Avec Barking Dogs Never Bite, on comprend vite que même en s'intéressant à la cinématographie asiatique, il y'a quand même de grands fossés culturels entre les sociétés occidentales et orientales(mais celà est aussi valable au sein même des sociétés occidentales: montrer C'est arrivé près de chez vous à un québecquois et il ne l'appréciera sûrement pas autant qu'un belge de pure souche) et donc avec ce film, on tombe sur un os de taille parce que c'est comme une sorte de satire des coréens et de leur mode de vie mais quand on n'y connaît rien, on ne peut qu'être dubitatif devant les réelles qualités du film.

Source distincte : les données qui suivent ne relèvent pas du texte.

-- ==== Sys2Proof/Tests/Slice0.lean ====
section
/-! SUPPORT. Tests. test_… are checks of this model against values the spec states, or worked out by hand from its rules; witness_…
shows, for each statement of Certificates/Slice0/Obligations.lean that has hypotheses, concrete values that meet them,
clause by clause, at the ends of their ranges. -/

set_option Elab.async false

namespace Sys2Proof.Machine.Tests

/-! ### States to start from -/

/-- A docked tablet: link UP, attached with number 7. -/
def up : State := { State.reset with lc.link := .up, lc.attachment := .attached, lc.attachNumber := 7, lc.attachCounter := 2 }

/-- The tablet's link has failed and come back: HELD, with a hold that began at tick 0. -/
def held : State :=
  { up with
    lc.attachment := .held, lc.holdTimer := some 1500000, lc.holdCause := some .lossDetector, lc.holdStart := some 0
    tick := 2345678 }

/-- Stream 0 open on side A, expecting frame 5. -/
def opened : State := setStream 0 ⟨.ready, some .a, 5, none, false, none⟩ up

/-- A quiesced bridge. -/
def quiet : State := { up with sq.quiesce := .quiesced }

/-- A record of a FILL over region 0's first block. -/
def aRecord : ExecRecord :=
  { stream := 0, seq := 4, pos := 0, command := .fill 31 0 0 16 16, ox := 0, oy := 0, rw := 1280, rh := 800, background := 0
    cx0 := 0, cx1 := 15, cy0 := 0, cy1 := 15, firstSector := 0, tile := [], removed := false }

/-- Both engines under execution, engine A writing. -/
def busy : State :=
  { opened with
    de := ⟨some aRecord, some aRecord⟩, fs.holder := some (.engine .a), fs.waiting := [.engine .b]
    sq.queueA := [⟨0, 4, 0, .fill 31 0 0 16 16, true⟩] }

/-- The state that a step answers, where it answers one. -/
def after (r : Result) : Option State :=
  match r with
  | .next t => some t
  | .fault _ => none
  | .refused _ => none

/-! ### Well-formed commands (section 11.2): an ill-formed one for each check -/

theorem test_wf_draw_needs_a_command : (Instr.draw 0 0 []).wf = false := by decide +kernel
theorem test_wf_draw_length_limit : (Instr.draw 0 0 (List.replicate 158 0)).wf = false := by decide +kernel
theorem test_wf_draw_longest : (Instr.draw 0 0 (List.replicate 157 0)).wf = true := by decide +kernel
theorem test_wf_tile_sector_is_128_bytes : (Instr.tile 1 0 (List.replicate 127 0)).wf = false := by decide +kernel
theorem test_wf_table_write_length_limit : (Instr.tableWrite 0 0 0 (List.replicate 156 0)).wf = false := by decide +kernel
theorem test_wf_store_write_length_limit : (Instr.storeWrite 0 0 (List.replicate 157 0)).wf = false := by decide +kernel

/-! ### Reset -/

/-- R21, R169: the reset state is the power-on of an erased store. -/
theorem test_reset_is_power_on : State.reset = powerOn [] 0 [] := by decide +kernel
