-- ==== Sys2Proof/Machine/Flags.lean ====
section
/-! DEFINITION. The block's one flag, `timer_armed` (10_state.md R18), and the conditions the rules compute from
registers each time they need them (R15, R23). -/

namespace Sys2Proof.Machine

/-- `next_seq - base < WINDOW_SIZE`: the control state IDLE_WINDOW_OPEN (R15, R121). DEDUCED (log entry 11): the
difference is that of natural numbers; it is exact in every reached state, where `base ≤ next_seq` (R14). -/
def windowOpen (s : State) : Bool := decide (s.nextSeq - s.base < s.config.windowSize)

/-- `base = next_seq`: nothing outstanding (R23, R134). -/
def nothingOutstanding (s : State) : Bool := s.base == s.nextSeq

/-- An ACK number that is progress beyond `base` and was sent (R131). -/
def acceptsAck (s : State) (a : Nat) : Bool := decide (s.base ≤ a) && decide (a < s.nextSeq)

/-- START_TIMER (R168): emit it and set the mirror bit. -/
def armTimer (d : Duration) (s : State) : State :=
  { s with trace := s.trace ++ [.startTimer d], timerArmed := true }

/-- STOP_TIMER (R169): emit it and clear the mirror bit. -/
def disarmTimer (s : State) : State :=
  { s with trace := s.trace ++ [.stopTimer], timerArmed := false }

/-- START_TIMER with the endpoint's own interval, the only one the block's rules use (R20, R168). -/
def restartTimer (s : State) : State := armTimer s.config.timerInterval s

/-- The timer that fired is no longer running (R18, R136): the bit is cleared without an action. -/
def timerFired (s : State) : State := { s with timerArmed := false }

/-- Room in a finite `pending` queue; the normative queue always has room (R25, R225). -/
def pendingHasRoom (s : State) : Bool :=
  match s.config.pendingDepth with
  | none => true
  | some depth => decide (s.pending.length < depth)

end Sys2Proof.Machine
end

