/-- What the receiver's branches leave unchanged (R32: "The receiver never reads or writes sender state"): PKT_DATA,
and the RX of anything that is not a valid ACK. -/
def Obligations.ReceiverFrame : Prop :=
  ∀ (s t : State),
    ((∃ p, exec (.pktData p) s = .next t) ∨
     (∃ bytes, exec (.rx bytes) s = .next t ∧ ∀ p, decodePacket bytes = .ok p → p.isAck = false)) →
    t.base = s.base ∧ t.nextSeq = s.nextSeq ∧ t.inFlight = s.inFlight ∧ t.pending = s.pending ∧
    t.timerArmed = s.timerArmed ∧ t.config = s.config ∧ t.inbox = s.inbox ∧
    (t.expectedSeq = s.expectedSeq → t.lastAckSent = s.lastAckSent)

/-! ## The action rows and the reserved code -/

/-- R166 to R169: each action row, alone, appends its one action to the trace; START_TIMER sets the mirror bit and
STOP_TIMER clears it (R18); nothing else changes. That a row can be run alone is the model's choice (log entry
6). -/
def Obligations.ActionRowsEmitOneAction : Prop :=
  ∀ (bytes : Bytes) (d : Duration) (s : State),
    exec (.transmit bytes) s = .next { s with trace := s.trace ++ [.transmit bytes] } ∧
    exec (.deliver bytes) s = .next { s with trace := s.trace ++ [.deliver bytes] } ∧
    exec (.startTimer d) s = .next { s with trace := s.trace ++ [.startTimer d], timerArmed := true } ∧
    exec .stopTimer s = .next { s with trace := s.trace ++ [.stopTimer], timerArmed := false }

/-- R73: "a model refuses it (`refuse(reserved_command)`); an implementation ignores it, changing no state and
emitting no action". Which of the two is a parameter of the model (log entry 5). -/
def Obligations.ReservedCodeIsRefusedOrIgnored : Prop :=
  ∀ (operand : Bytes) (s : State),
    (s.config.reservedPolicy = .refuse → exec (.cmdReserved operand) s = .refused .reservedCommand) ∧
    (s.config.reservedPolicy = .ignore → exec (.cmdReserved operand) s = .next s)

/-! ## Reset (10_state.md R31, 70_reset_and_hazards.md R210 to R212) -/

/-- R31: the complete reset state, for any construction arguments, and `last_ack_sent` is `ENCODE(0, 0, true, [])`. -/
def Obligations.ResetStateIsAsListed : Prop :=
  ∀ cfg : Config,
    (State.resetWith cfg).base = 1 ∧ (State.resetWith cfg).nextSeq = 1 ∧ (State.resetWith cfg).inFlight = [] ∧
    (State.resetWith cfg).pending = [] ∧ (State.resetWith cfg).expectedSeq = 1 ∧
    (State.resetWith cfg).lastAckSent =
      [0x00, 0x00, 0x00, 0x00, 0x00, 0x00, 0x00, 0x00, 0xFE, 0xFF, 0x01, 0x00, 0x00, 0x00, 0x00] ∧
    (State.resetWith cfg).lastAckSent = encodePacket 0 0 true [] ∧
    (State.resetWith cfg).timerArmed = false ∧ (State.resetWith cfg).config = cfg

/-- R210 and R212: a reset between commands gives R31's state whatever the life before it, and emits no action;
`WINDOW_SIZE = 0` is refused (U8). What waits behind the reset stays queued (the model's choice, log entry 14). -/
def Obligations.ResetInputKeepsNothing : Prop :=
  ∀ (s : State) (cfg : Config) (rest : List Input), s.inbox = .reset cfg :: rest →
    (1 ≤ cfg.windowSize → cfg.maxPayload < fieldLimit →
      step s = .next { State.resetWith cfg with inbox := rest } ∧
      (State.resetWith cfg).trace = []) ∧
    (cfg.windowSize = 0 → step s = .refused .windowSizeZero)

/-- R211: "Configuration is taken at reset and at no other time": no instruction changes it, and a step changes it
only if its input is a reset. -/
def Obligations.ConfigurationChangesOnlyAtReset : Prop :=
  (∀ (i : Instr) (s t : State), exec i s = .next t → t.config = s.config) ∧
  (∀ s t : State, step s = .next t → t.config = s.config ∨ ∃ rest, s.inbox = .reset t.config :: rest)

/-! ## The step (44_endpoint.md R160) -/

/-- R160: a step on a queued word that decodes to `i` is `exec i` with that word taken from the queue and the trace
of the new command empty; without input the block holds its state (R197). The queue is the model's (log entries 1
and 2). -/
def Obligations.StepRunsDecodedInstruction : Prop :=
  (∀ (s : State) (w : PortWord) (rest : List Input) (i : Instr), s.inbox = .word w :: rest → decode w = .ok i →
    step s = exec i { s with inbox := rest, trace := [] }) ∧
  (∀ s : State, s.inbox = [] → step s = .next s)

/-- R70: "A received byte string is either a packet (`Ok`) or corrupt (`Err(Truncated)`, `Err(ChecksumMismatch)`); there
is no third outcome". Every command word and every action word is an instruction (log entry 13). A packet word that is not
truncated is one too, even with a wrong checksum, which R70 calls corrupt: the model's choice (log entry 7), because R71
has the header bits alone select the packet row, and DECODE's checksum test stands in RX. A truncated packet word (R108,
R109) is answered by the one TRANSMIT of R147. That packet words can be queued is the model's choice (log entries 6 and
13). -/
def Obligations.EveryWordIsRunOrAnsweredAsCorrupt : Prop :=
  (∀ (op : BitVec 2) (x : Bytes), ∃ i, decode (.command op x) = .ok i) ∧
  (∀ (act : BitVec 2) (x : Bytes) (d : Duration), ∃ i, decode (.action act x d) = .ok i) ∧
  (∀ B : Bytes, 15 ≤ B.length → 15 + (u32be B 11).toNat ≤ B.length → ∃ i, decode (.packet B) = .ok i) ∧
  (∀ (B : Bytes) (s : State) (rest : List Input), s.inbox = .word (.packet B) :: rest →
    B.length < 15 ∨ B.length < 15 + (u32be B 11).toNat →
    step s = .next { s with inbox := rest, trace := [.transmit s.lastAckSent] })
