-- ==== Sys2Proof/Laws/Ops.lean ====
section
/-! SUPPORT. The in-flight store (10_state.md R22) and the sequencing of parts of a command. -/

namespace Sys2Proof.Machine

/-! ## Outcomes -/

@[simp] theorem andThen_next (s : State) (f : State → Result) : andThen (.next s) f = f s := rfl
@[simp] theorem andThen_refused (r : Refusal) (f : State → Result) : andThen (.refused r) f = .refused r := rfl

/-- A sequence answers a next state exactly when both parts do. -/
theorem andThen_eq_next (r : Result) (f : State → Result) (t : State) :
    andThen r f = .next t ↔ ∃ u, r = .next u ∧ f u = .next t := by
  cases r <;> simp [andThen]

/-- A sequence is refused when one of its parts is. -/
theorem andThen_eq_refused (r : Result) (f : State → Result) (e : Refusal) :
    andThen r f = .refused e ↔ r = .refused e ∨ ∃ u, r = .next u ∧ f u = .refused e := by
  cases r <;> simp [andThen]

/-- Whatever is not refused is a next state: there is no fault (R187). -/
theorem next_or_refused (r : Result) : (∃ t, r = .next t) ∨ ∃ e, r = .refused e := by
  cases r with
  | next t => exact .inl ⟨t, rfl⟩
  | fault e => cases e
  | refused e => exact .inr ⟨e, rfl⟩

/-! ## The store -/

theorem storeRead_insert_same (m : List (Nat × Bytes)) (k : Nat) (v : Bytes) :
    storeRead (storeInsert m k v) k = some v := by
  induction m with
  | nil => simp [storeInsert, storeRead]
  | cons e m ih =>
    simp only [storeInsert]
    split_ifs with h1 h2
    · simp [storeRead]
    · simp [storeRead]
    · simp [storeRead, h2, ih]

theorem storeRead_insert_other (m : List (Nat × Bytes)) (k j : Nat) (v : Bytes) (h : j ≠ k) :
    storeRead (storeInsert m k v) j = storeRead m j := by
  induction m with
  | nil => simp [storeInsert, storeRead, h]
  | cons e m ih =>
    simp only [storeInsert]
    split_ifs with h1 h2
    · simp [storeRead, h]
    · subst h2; simp [storeRead, h]
    · simp [storeRead, ih]

theorem storeRead_removeRange (m : List (Nat × Bytes)) (lo hi k : Nat) :
    storeRead (storeRemoveRange m lo hi) k = if lo ≤ k ∧ k ≤ hi then none else storeRead m k := by
  induction m with
  | nil => simp [storeRemoveRange, storeRead]
  | cons e m ih =>
    obtain ⟨k', v⟩ := e
    simp only [storeRemoveRange] at ih
    by_cases he : lo ≤ k' ∧ k' ≤ hi
    · have : storeRemoveRange ((k', v) :: m) lo hi = storeRemoveRange m lo hi := by
        simp [storeRemoveRange, he]
      rw [this, storeRemoveRange, ih]
      split_ifs with hk
      · rfl
      · have : k ≠ k' := by rintro rfl; exact hk he
        simp [storeRead, this]
    · have : storeRemoveRange ((k', v) :: m) lo hi = (k', v) :: storeRemoveRange m lo hi := by
        simp only [storeRemoveRange, List.filter_cons]
        rw [if_pos (by simp; omega)]
      rw [this, storeRead, storeRemoveRange, ih]
      by_cases hk : k = k'
      · subst hk; simp [he, storeRead]
      · simp [hk, storeRead]

theorem storeInsert_keys_mem (m : List (Nat × Bytes)) (k j : Nat) (v : Bytes)
    (h : j ∈ (storeInsert m k v).map Prod.fst) : j = k ∨ j ∈ m.map Prod.fst := by
  induction m with
  | nil => simp_all [storeInsert]
  | cons e m ih =>
    simp only [storeInsert] at h
    split_ifs at h with h1 h2
    · simpa using h
    · simp only [List.map_cons, List.mem_cons] at h ⊢; tauto
    · simp only [List.map_cons, List.mem_cons] at h ⊢; tauto

/-- Insertion keeps the canonical form. -/
theorem storeWf_insert (m : List (Nat × Bytes)) (k : Nat) (v : Bytes) (h : storeWf m = true) :
    storeWf (storeInsert m k v) = true := by
  simp only [storeWf, decide_eq_true_eq] at *
  induction m with
  | nil => simp [storeInsert]
  | cons e m ih =>
    simp only [List.map_cons, List.pairwise_cons] at h
    simp only [storeInsert]
    split_ifs with h1 h2
    · simp only [List.map_cons, List.pairwise_cons, List.mem_cons]
      refine ⟨?_, h⟩
      rintro j (rfl | hj)
      · exact h1
      · exact h1.trans (h.1 j hj)
    · subst h2; simpa using h
    · simp only [List.map_cons, List.pairwise_cons]
      refine ⟨fun j hj => ?_, ih h.2⟩
      obtain rfl | hj := storeInsert_keys_mem m k j v hj
      · omega
      · exact h.1 j hj

/-- Removal keeps the canonical form. -/
theorem storeWf_removeRange (m : List (Nat × Bytes)) (lo hi : Nat) (h : storeWf m = true) :
    storeWf (storeRemoveRange m lo hi) = true := by
  simp only [storeWf, decide_eq_true_eq] at *
  exact h.sublist (List.filter_sublist.map _)

/-- A key above all others goes to the end. -/
theorem storeInsert_append (m : List (Nat × Bytes)) (k : Nat) (v : Bytes) (h : ∀ e ∈ m, e.1 < k) :
    storeInsert m k v = m ++ [(k, v)] := by
  induction m with
  | nil => rfl
  | cons e m ih =>
    have he := h e (by simp)
    have := ih fun e' h' => h e' (by simp [h'])
    simp only [storeInsert, List.cons_append, this]
    rw [if_neg (by omega), if_neg (by omega)]

/-- In canonical form, every entry is what its key reads. -/
theorem storeRead_of_mem (m : List (Nat × Bytes)) (h : storeWf m = true) (k : Nat) (v : Bytes)
    (hm : (k, v) ∈ m) : storeRead m k = some v := by
  simp only [storeWf, decide_eq_true_eq] at h
  induction m with
  | nil => simp at hm
  | cons e m ih =>
    simp only [List.map_cons, List.pairwise_cons] at h
    rw [List.mem_cons] at hm
    obtain rfl | hm := hm
    · simp [storeRead]
    · have : e.1 < k := h.1 k (List.mem_map.2 ⟨(k, v), hm, rfl⟩)
      simp only [storeRead]
      rw [if_neg (by omega)]
      exact ih hm h.2

/-- A key that reads is an entry. -/
theorem mem_of_storeRead (m : List (Nat × Bytes)) (k : Nat) (v : Bytes) (h : storeRead m k = some v) :
    (k, v) ∈ m := by
  induction m with
  | nil => simp [storeRead] at h
  | cons e m ih =>
    simp only [storeRead] at h
    split_ifs at h with hk
    · simp only [Option.some.injEq] at h; subst hk h; simp
    · exact List.mem_cons_of_mem _ (ih h)

/-- When the keys are `lo .. lo + n - 1`, the range read of R136 is every entry in order. -/
theorem storedRange_eq (m : List (Nat × Bytes)) (lo n : Nat) (h : m.map Prod.fst = List.range' lo n) :
    storedRange m lo n = m.map Prod.snd := by
  have hw : storeWf m = true := by
    simp only [storeWf, decide_eq_true_eq, h]; exact List.pairwise_lt_range'
  rw [storedRange, ← h, List.filterMap_map]
  have : ∀ l : List (Nat × Bytes), (∀ e ∈ l, e ∈ m) →
      l.filterMap (storeRead m ∘ Prod.fst) = l.map Prod.snd := by
    intro l hl
    induction l with
    | nil => rfl
    | cons e l ih =>
      have he := storeRead_of_mem m hw e.1 e.2 (hl e (by simp))
      rw [List.filterMap_cons, Function.comp_apply, he, List.map_cons, ih fun e' h' => hl e' (by simp [h'])]
  exact this m fun _ h => h

end Sys2Proof.Machine
end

Maintenant, pour ce qu'on peut en saisir, le film montre nos deux personnages qui se retrouvent cantonnés à un niveau social assez bas, dans une logique une logique où ça revient à "métro-boulot-dodo-et-fermes-ta-gueule" et on voit travers le film comment chacun de ces deux persos essayent de s'extirper de ce fatalisme. Lee Seong-Jae choisit la voie de la rebellion en s'attaquant aux chiens, une façon pour lui de se libérer du joug de sa femme et de son statut de chômeur. Quant à Bae Doo-Na, sa vie est tellement ennuyeuse et cloisonnée que quand elle voit le reportage à la télé sur l'employé de banque qui se défend contre les malfrats, elle se dit qu'elle pourrait aussi devenir une héroïne locale en sauvant les chiens. En fait, ces deux persos prennent des chemins opposés tout en ayant le même but: ce fait est d'ailleur confirmer vers la fin, quand le film s'attache à faire se rencontrer ses deux personnages plutôt qu'à les opposer, les réunnissant tous les deux dans un même espoir d'une vie meilleure. Mais bon, tout celà serait bien beau si ce n'était pas une comédie mais hélas, c'en est une et je pense qu'il y'a rien de plus agaçant qu'un film de ce genre qui n'arrive pas à nous faire décrocher le moindre sourire, ça finit par être deux heures de souffrance plus qu'autre chose. Il faut dire aussi que son rythme hyper-lent n'arrange pas les choses. Deux points positifs: la présence de Bae Doo-Na qui possède un minimum de charisme que pour rehausser l'intérêt des scènes(on ne peut pas en dire de même de Lee Seong-Jae qui signe là une véritable contre-performance) et la musique très jazzy(hormis la chanson de fin qui a le mérite de réveiller le spectateur qui se serait laissé tomber dans les bras de Morphée).
Enfin bon, ce film reste quand même pour moi l'un des films les plus pénibles et ennuyeux qu'il m'ait été donné de voir et à moins d'être un vrai korean-addict, je ne saurais que trop le déconseiller.